(Collected data entries)

::::::

-- ==== Sys2Proof/Machine/Core.lean ====
section
/-! DEFINITION. The machine as the host takes it. -/

def Sys2Proof.core : Host.Core :=
  { State := Sys2Proof.Machine.State, Fault := Sys2Proof.Machine.Fault, Refusal := Sys2Proof.Machine.Refusal,
    step := Sys2Proof.Machine.step, reset := Sys2Proof.Machine.State.reset }
end

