/-- R323, R325, R328, R76: TALLY_READ gives the tally's value as 8 result bytes, TALLY_SET sets the tally to Value, TALLY_ADD adds Value modulo 2^48, and each is ready with status OK; TALLY_WAIT is ready at once where the tally satisfies Value, and otherwise waits in TLY. No other tally changes. -/
def Obligations.TallyCommandsActOnTheirTally : Prop :=
  ∀ (s : State) (i host : Nat) (h : Word512) (payload : List Byte) (op : Nat) (r : Instr) (H : Word512) (T V : Nat),
    s.awake → s.sound → s.untraced → s.tallyFlip = [] → s.tallyBad = [] → s.watchTable.length < 4096 →
    (op, r) ∈ [(0, Instr.tallyRead i h payload), (1, .tallySet i h payload), (2, .tallyAdd i h payload), (3, .tallyWait i h payload)] →
    H = withField (withOp h 6) 258 256 op → s.admits i host H payload → T = fld H 275 259 → V = fld H 323 276 →
      Runs r s fun t => ∃ k, t.cmd s.nextUid = some k ∧ k.header = H ∧
        (op ≤ 2 ∨ tallySat (s.tally T) V = true → k.ready = true ∧ k.status = 0 ∧ k.readyTick = s.tick) ∧
        (op = 3 ∧ tallySat (s.tally T) V = false → k.ready = false ∧ ⟨T, V, .command s.nextUid, false⟩ ∈ t.watchTable) ∧
        (op = 0 → ∀ j, j < 8 → Tab.get 0 k.result j = (leBytes 8 (s.tally T)).getD j 0) ∧
        t.tally T = (if op = 1 then V % 2 ^ 48 else if op = 2 then (s.tally T + V) % 2 ^ 48 else s.tally T) ∧
        (∀ u, u ≠ T → t.tally u = s.tally u) ∧ t.mem = s.mem ∧ s.keepsContexts t (hContext H)

/-- R78, R361, R439: an admitted RUN or DISPATCH stands in flight; a context that was Idle with no command in execution becomes Runnable at this tick, any other context state stays. -/
def Obligations.RunAndDispatchMakeTheirContextRunnable : Prop :=
  ∀ (s : State) (i host : Nat) (h : Word512) (payload : List Byte) (r : Instr) (H : Word512) (c : Ctx), s.awake → s.untraced →
    (r, H) ∈ [(Instr.run i h payload, withOp h 1), (.dispatch i h payload, withOp h 2)] → s.admits i host H payload →
    s.ctx (hContext H) = some c → s.running c.seq = none →
      Runs r s fun t => s.taken i (s.fetched i host H payload) t ∧ t.nextUid = s.nextUid + 1 ∧
        t.ctx (hContext H) = some (if c.state = 1 ∧ c.cmd = none then { c with state := 2, readyTick := s.tick } else c) ∧
        s.keepsContexts t (hContext H) ∧ (∀ u, u ≠ s.nextUid → t.cmd u = s.cmd u) ∧ t.mem = s.mem ∧ t.tallies = s.tallies

/-- R401, R408: an admitted COPY whose descriptors pass MLD's checks is one copy in MLD, with its descriptors in order. -/
def Obligations.CopyCommandsGoToTheMould : Prop :=
  ∀ (s : State) (i host : Nat) (h : Word512) (payload : List Byte) (runs : List MRun) (k : Cmd), s.awake → s.untraced →
    s.admits i host (withOp h 3) payload → k = s.fetched i host (withOp h 3) payload →
    s.checkCopyDescs { uid := s.nextUid, host := host, ring := i, heat := k.heat } ((chunks 128 (k.payload.length + 1) k.payload).map mdescOf) = (0, runs) →
      Runs (.copy i h payload) s fun t => s.taken i k t ∧ t.nextCopy = s.nextCopy + 1 ∧
        (∃ c, Tab.find t.copies s.nextCopy = some c ∧ c.uid = s.nextUid ∧ c.runs = runs ∧ c.host = host ∧ c.slotCtx = none) ∧
        t.mem = s.mem ∧ t.ctxs = s.ctxs

/-- R93: a FENCE is ready at once where every earlier command of its ring is ready; where one that is neither FENCE nor CANCEL is not, it is not ready and holds its ring. R95, R52: CANCEL advances its context's heat, and is ready at once where no other command of the context is in flight unready. -/
def Obligations.FenceWaitsAndCancelAdvancesTheHeat : Prop :=
  ∀ (s : State) (i host : Nat) (h : Word512) (payload : List Byte), s.awake → s.untraced → (∀ u ∈ (s.ring i).rob, u < s.nextUid) →
    (s.admits i host (withOp h 4) payload →
      ((∀ u ∈ (s.ring i).rob, ∃ k, s.cmd u = some k ∧ k.ready = true) →
        Runs (.fence i h payload) s fun t => ∃ k, t.cmd s.nextUid = some k ∧ k.ready = true ∧ k.status = 0 ∧ k.readyTick = s.tick) ∧
      ((∃ u ∈ (s.ring i).rob, ∃ k, s.cmd u = some k ∧ k.ready = false ∧ hOp k.header ≠ 4 ∧ hOp k.header ≠ 5) →
        Runs (.fence i h payload) s fun t => (∃ k, t.cmd s.nextUid = some k ∧ k.ready = false) ∧ (t.ring i).fenceWait = true)) ∧
    (∀ (H : Word512) (c : Ctx), H = withOp h 5 → s.admits i host H payload → s.ctx (hContext H) = some c →
      (∀ p ∈ s.cmds, p.2.ctx = hContext H → p.2.ready = true) →
        Runs (.cancel i h payload) s fun t =>
          (∃ c', t.ctx (hContext H) = some c' ∧
            c' = { c with heat := (c.heat + 1) % 2 ^ 16, deadlineMisses := c'.deadlineMisses, resetting := c'.resetting }) ∧
          (∃ k, t.cmd s.nextUid = some k ∧ k.ready = true ∧ k.status = 0 ∧ k.heat = (c.heat + 1) % 2 ^ 16) ∧
          s.keepsContexts t (hContext H) ∧ t.mem = s.mem ∧ t.tallies = s.tallies)

/-- R334, R335: an admitted COLL operation is the last of its group's queue, with the group's next number and the operation of its row. -/
def Obligations.CollectivesQueueInTheirGroup : Prop :=
  ∀ (s : State) (i host : Nat) (h : Word512) (payload : List Byte) (op : Nat) (r : Instr) (g : Nat) (k : Cmd), s.awake → s.untraced →
    (op, r) ∈ [(0, Instr.allreduce i h payload), (1, .reduce i h payload), (2, .allgather i h payload), (3, .broadcast i h payload)] →
    s.admits i host (withOp h 7) (withCollOp payload op) → k = s.fetched i host (withOp h 7) (withCollOp payload op) → 64 ≤ payload.length → 64 ≤ hPayloadBytes (withOp h 7) →
    g = fld (withOp h 7) 271 256 →
      Runs r s fun t => s.taken i k t ∧ (t.group g).issued = (s.group g).issued + 1 ∧ (collOf s.nextUid k.payload).op = op ∧
        (t.group g).queue = (s.group g).queue ++ [{ collOf s.nextUid k.payload with number := (s.group g).issued }] ∧
        (∀ j, j ≠ g → t.group j = s.group j) ∧ t.mem = s.mem ∧ t.ctxs = s.ctxs

/-- R352, R356: an admitted BIAS_SET arms its table, ApplyStep and the next epoch number for its plan's layer, and is ready with status OK. R451: PARK sets its context's wake tolerance and is ready with status OK; a context not resident is otherwise as it was. -/
def Obligations.BiasSetArmsAndParkSetsTheTolerance : Prop :=
  ∀ (s : State) (i host : Nat) (h : Word512) (payload : List Byte) (H : Word512) (k : Cmd), s.awake → s.untraced →
    s.admits i host H payload → k = s.fetched i host H payload →
    (H = withOp h 8 → Runs (.biasSet i h payload) s fun t =>
      (t.layerState (fld H 271 256) (fld H 279 272)).pendBias = some ((List.range (k.payload.length / 2)).map fun j => leAt k.payload (2 * j) 2) ∧
      (t.layerState (fld H 271 256) (fld H 279 272)).pendStep = fld H 311 280 ∧
      (∃ k', t.cmd s.nextUid = some k' ∧ k'.ready = true ∧ k'.status = 0) ∧ t.mem = s.mem ∧ s.keepsContexts t (hContext H)) ∧
    (∀ c, H = withOp h 0xA → s.ctx (hContext H) = some c → c.residency ≠ 1 → Runs (.park i h payload) s fun t =>
      (∃ c', t.ctx (hContext H) = some c' ∧
        c' = { c with wakeTol := fld H 287 256, deadlineMisses := c'.deadlineMisses, resetting := c'.resetting }) ∧ (∃ k', t.cmd s.nextUid = some k' ∧ k'.ready = true ∧ k'.status = 0) ∧
      s.keepsContexts t (hContext H) ∧ t.mem = s.mem)

/-- R222, R223, R418: an RLD whose target node is this node reads the bytes through this node's own window as its result; an RST stores its payload's bytes there and nothing else; each is ready with status OK. R220, R221, R418: an atomic command whose target node is this node gives the old 64-bit word as its result and leaves the word that its operation gives; PROBE writes nothing; each is ready with status OK. -/
def Obligations.TransfersAndAtomicsOnThisNode : Prop :=
  (∀ (s : State) (i host : Nat) (h : Word512) (payload : List Byte) (H : Word512) (k : Cmd) (w a : Nat), s.awake → s.untraced →
    s.admits i host H payload → k = s.fetched i host H payload → hNode H = s.nodeId → s.nodeId ≠ 0 →
    (H = withOp h 0x10 → s.xltRemote (hWindow H) s.nodeId 4 (hOffset H) (hLength H) = some (w, a) → s.memBad a (hLength H) = 0 →
      Runs (.rld i h payload) s fun t => (∃ k', t.cmd s.nextUid = some k' ∧ k'.ready = true ∧ k'.status = 0 ∧ k'.resultBytes = k.resultBytes ∧
        ∀ j, j < hLength H → Tab.get 0 k'.result j = s.memByte (a + j)) ∧ t.mem = s.mem ∧ s.keepsContexts t (hContext H)) ∧
    (H = withOp h 0x11 → hLength H ≤ k.payload.length → s.xltRemote (hWindow H) s.nodeId 8 (hOffset H) (hLength H) = some (w, a) →
      s.memBad a (hLength H) = 0 →
      Runs (.rst i h payload) s fun t => (∃ k', t.cmd s.nextUid = some k' ∧ k'.ready = true ∧ k'.status = 0) ∧
        onlyBytes s.mem t.mem a (k.payload.take (hLength H)) ∧ s.keepsContexts t (hContext H))) ∧
  (∀ (s : State) (i host : Nat) (h : Word512) (payload : List Byte) (H : Word512) (k : Cmd) (w a m x y : Nat), s.awake → s.untraced →
    (∀ e ∈ [(0, Instr.load i h payload, m), (1, .fetchAdd i h payload, (m + x) % 2 ^ 64), (2, .fetchAnd i h payload, m &&& x),
            (3, .fetchOr i h payload, m ||| x), (4, .fetchXor i h payload, m ^^^ x), (5, .swap i h payload, x),
            (6, .compareSwap i h payload, if m = x then y else m), (7, .fetchMaxU i h payload, max m x), (8, .fetchMinU i h payload, min m x)],
      H = withField (withOp h 0x12) 343 340 e.1 → s.admits i host H payload → k = s.fetched i host H payload → hNode H = s.nodeId → s.nodeId ≠ 0 →
      (e.1 = 0 ∨ hLength H ≤ k.payload.length) → s.xltRemote (hWindow H) s.nodeId (if e.1 = 0 then 4 else 16) (hOffset H) 8 = some (w, a) → s.memBad a 8 = 0 →
      m = leNat (s.memRead a 8) → x = leAt k.payload 0 8 → y = leAt k.payload 8 8 →
        Runs e.2.1 s fun t => (∃ k', t.cmd s.nextUid = some k' ∧ k'.ready = true ∧ k'.status = 0 ∧
          ∀ j, j < 8 → Tab.get 0 k'.result j = (leBytes 8 m).getD j 0) ∧
          onlyBytes s.mem t.mem a (leBytes 8 e.2.2) ∧ s.keepsContexts t (hContext H)) ∧
    (H = withField (withOp h 0x12) 343 340 15 → s.admits i host H payload → k = s.fetched i host H payload → hNode H = s.nodeId → s.nodeId ≠ 0 →
      4 ≤ k.payload.length → s.xltRemote (hWindow H) s.nodeId 4 (hOffset H) (leAt k.payload 0 4) = some (w, a) →
        Runs (.probe i h payload) s fun t => (∃ k', t.cmd s.nextUid = some k' ∧ k'.ready = true ∧ k'.status = 0) ∧ t.mem = s.mem ∧
          s.keepsContexts t (hContext H)))

/-- R72, R75: COMMAND_FETCH reads the next command's header and payload from its ring's slots in memory; an admitted RUN or DISPATCH among them stands in flight, last in its ring's order. -/
def Obligations.CommandFetchReadsTheRing : Prop :=
  ∀ (s : State) (i host : Nat) (H : Word512) (payload : List Byte) (c : Ctx), s.awake → s.sound → s.untraced → hOp H = 1 ∨ hOp H = 2 →
    s.admits i host H payload → s.ringHolds i host (s.ring i).submitHead 64 (leBytes 64 H.toNat) →
    s.ringHolds i host ((s.ring i).submitHead + 1) (hPayloadBytes H) payload →
    (∀ p ∈ s.cmds, hOp p.2.header = 9 → p.2.ready = true) → s.ctx (hContext H) = some c → s.running c.seq = none →
      Runs (.commandFetch i) s fun t => s.taken i (s.fetched i host H payload) t ∧ t.nextUid = s.nextUid + 1 ∧
        t.ctx (hContext H) = some (if c.state = 1 ∧ c.cmd = none then { c with state := 2, readyTick := s.tick } else c) ∧
        s.keepsContexts t (hContext H) ∧ (∀ u, u ≠ s.nextUid → t.cmd u = s.cmd u) ∧ t.mem = s.mem ∧ t.tallies = s.tallies

/-- R88, R89, R91, R82: COMPLETION_POST takes the oldest command of a ring, which is ready: its 32-byte record is stored at the ring's completion tail, and the tail goes on; the command is gone, its DoneTally is increased by 1. R88: the completion record holds the opcode, the status, the context, the command's identifier, the tick at which it became ready, its heat and the phase, each in its field. -/
def Obligations.CompletionPostWritesTheFields : Prop :=
  (∀ (s : State) (i u : Nat) (rest : List Nat) (k : Cmd) (tail : Nat), s.awake → s.sound → s.untraced → s.works 0 = true →
    (s.ring i).rob = u :: rest → s.cmd u = some k → k.ready = true → (s.ring i).state ≠ 3 → (s.ring i).closing = false → k.resultNow = 0 →
    tail = (s.ring i).complTail → s.storable k.host (s.rd Reg.completionBase i + tail % s.complSlots i * 32) 32 →
    hNotify k.header = false → s.tallyFlip = [] → s.tallyBad = [] →
      Runs (.completionPost i) s fun t =>
        s.storesAt k.host (s.rd Reg.completionBase i + tail % s.complSlots i * 32) (leBytes 32 ({ k with slot := tail }.record (1 - tail / s.complSlots i % 2))) t ∧
        t.cmd u = none ∧ (t.ring i).rob = rest ∧ (t.ring i).complTail = (tail + 1) % 2 ^ 32 ∧
        t.rd Reg.completionsPosted i = (s.rd Reg.completionsPosted i + 1) % 2 ^ 64 ∧
        (∀ T, t.tally T = if (hDoneTallyEnable k.header && !k.denied && !isRefusal k.status && s.tallyOwned k.host (hDoneTally k.header)) = true ∧
          T = hDoneTally k.header then (s.tally T + 1) % 2 ^ 48 else s.tally T) ∧ t.ctxs = s.ctxs) ∧
  (∀ (k : Cmd) (phase : Nat), phase ≤ 1 → k.status < 2 ^ 8 → k.ctx < 2 ^ 16 → k.readyTick < 2 ^ 48 → k.heat < 2 ^ 16 → k.modes < 2 ^ 16 → k.resultNow < 2 ^ 32 →
    bits (k.record phase) 7 0 = hOp k.header ∧ bits (k.record phase) 15 8 = k.status ∧ bits (k.record phase) 31 16 = k.ctx ∧
      bits (k.record phase) 63 32 = hCommandId k.header ∧ bits (k.record phase) 95 64 = k.resultNow ∧ bits (k.record phase) 111 96 = min k.numExc 0xFFFF ∧
      bits (k.record phase) 175 128 = k.readyTick ∧ bits (k.record phase) 191 176 = k.heat ∧ bit (k.record phase) 255 = decide (phase = 1))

::::::

Required work >> The required output is the stretch of entries above from the line containing "(H = withOp h 0x11" through the line containing "(3, .fetchOr i", reproduced exactly.

Problem solution >>
    (H = withOp h 0x11 → hLength H ≤ k.payload.length → s.xltRemote (hWindow H) s.nodeId 8 (hOffset H) (hLength H) = some (w, a) →
      s.memBad a (hLength H) = 0 →
      Runs (.rst i h payload) s fun t => (∃ k', t.cmd s.nextUid = some k' ∧ k'.ready = true ∧ k'.status = 0) ∧
        onlyBytes s.mem t.mem a (k.payload.take (hLength H)) ∧ s.keepsContexts t (hContext H))) ∧
  (∀ (s : State) (i host : Nat) (h : Word512) (payload : List Byte) (H : Word512) (k : Cmd) (w a m x y : Nat), s.awake → s.untraced →
    (∀ e ∈ [(0, Instr.load i h payload, m), (1, .fetchAdd i h payload, (m + x) % 2 ^ 64), (2, .fetchAnd i h payload, m &&& x),
            (3, .fetchOr i h payload, m ||| x), (4, .fetchXor i h payload, m ^^^ x), (5, .swap i h payload, x),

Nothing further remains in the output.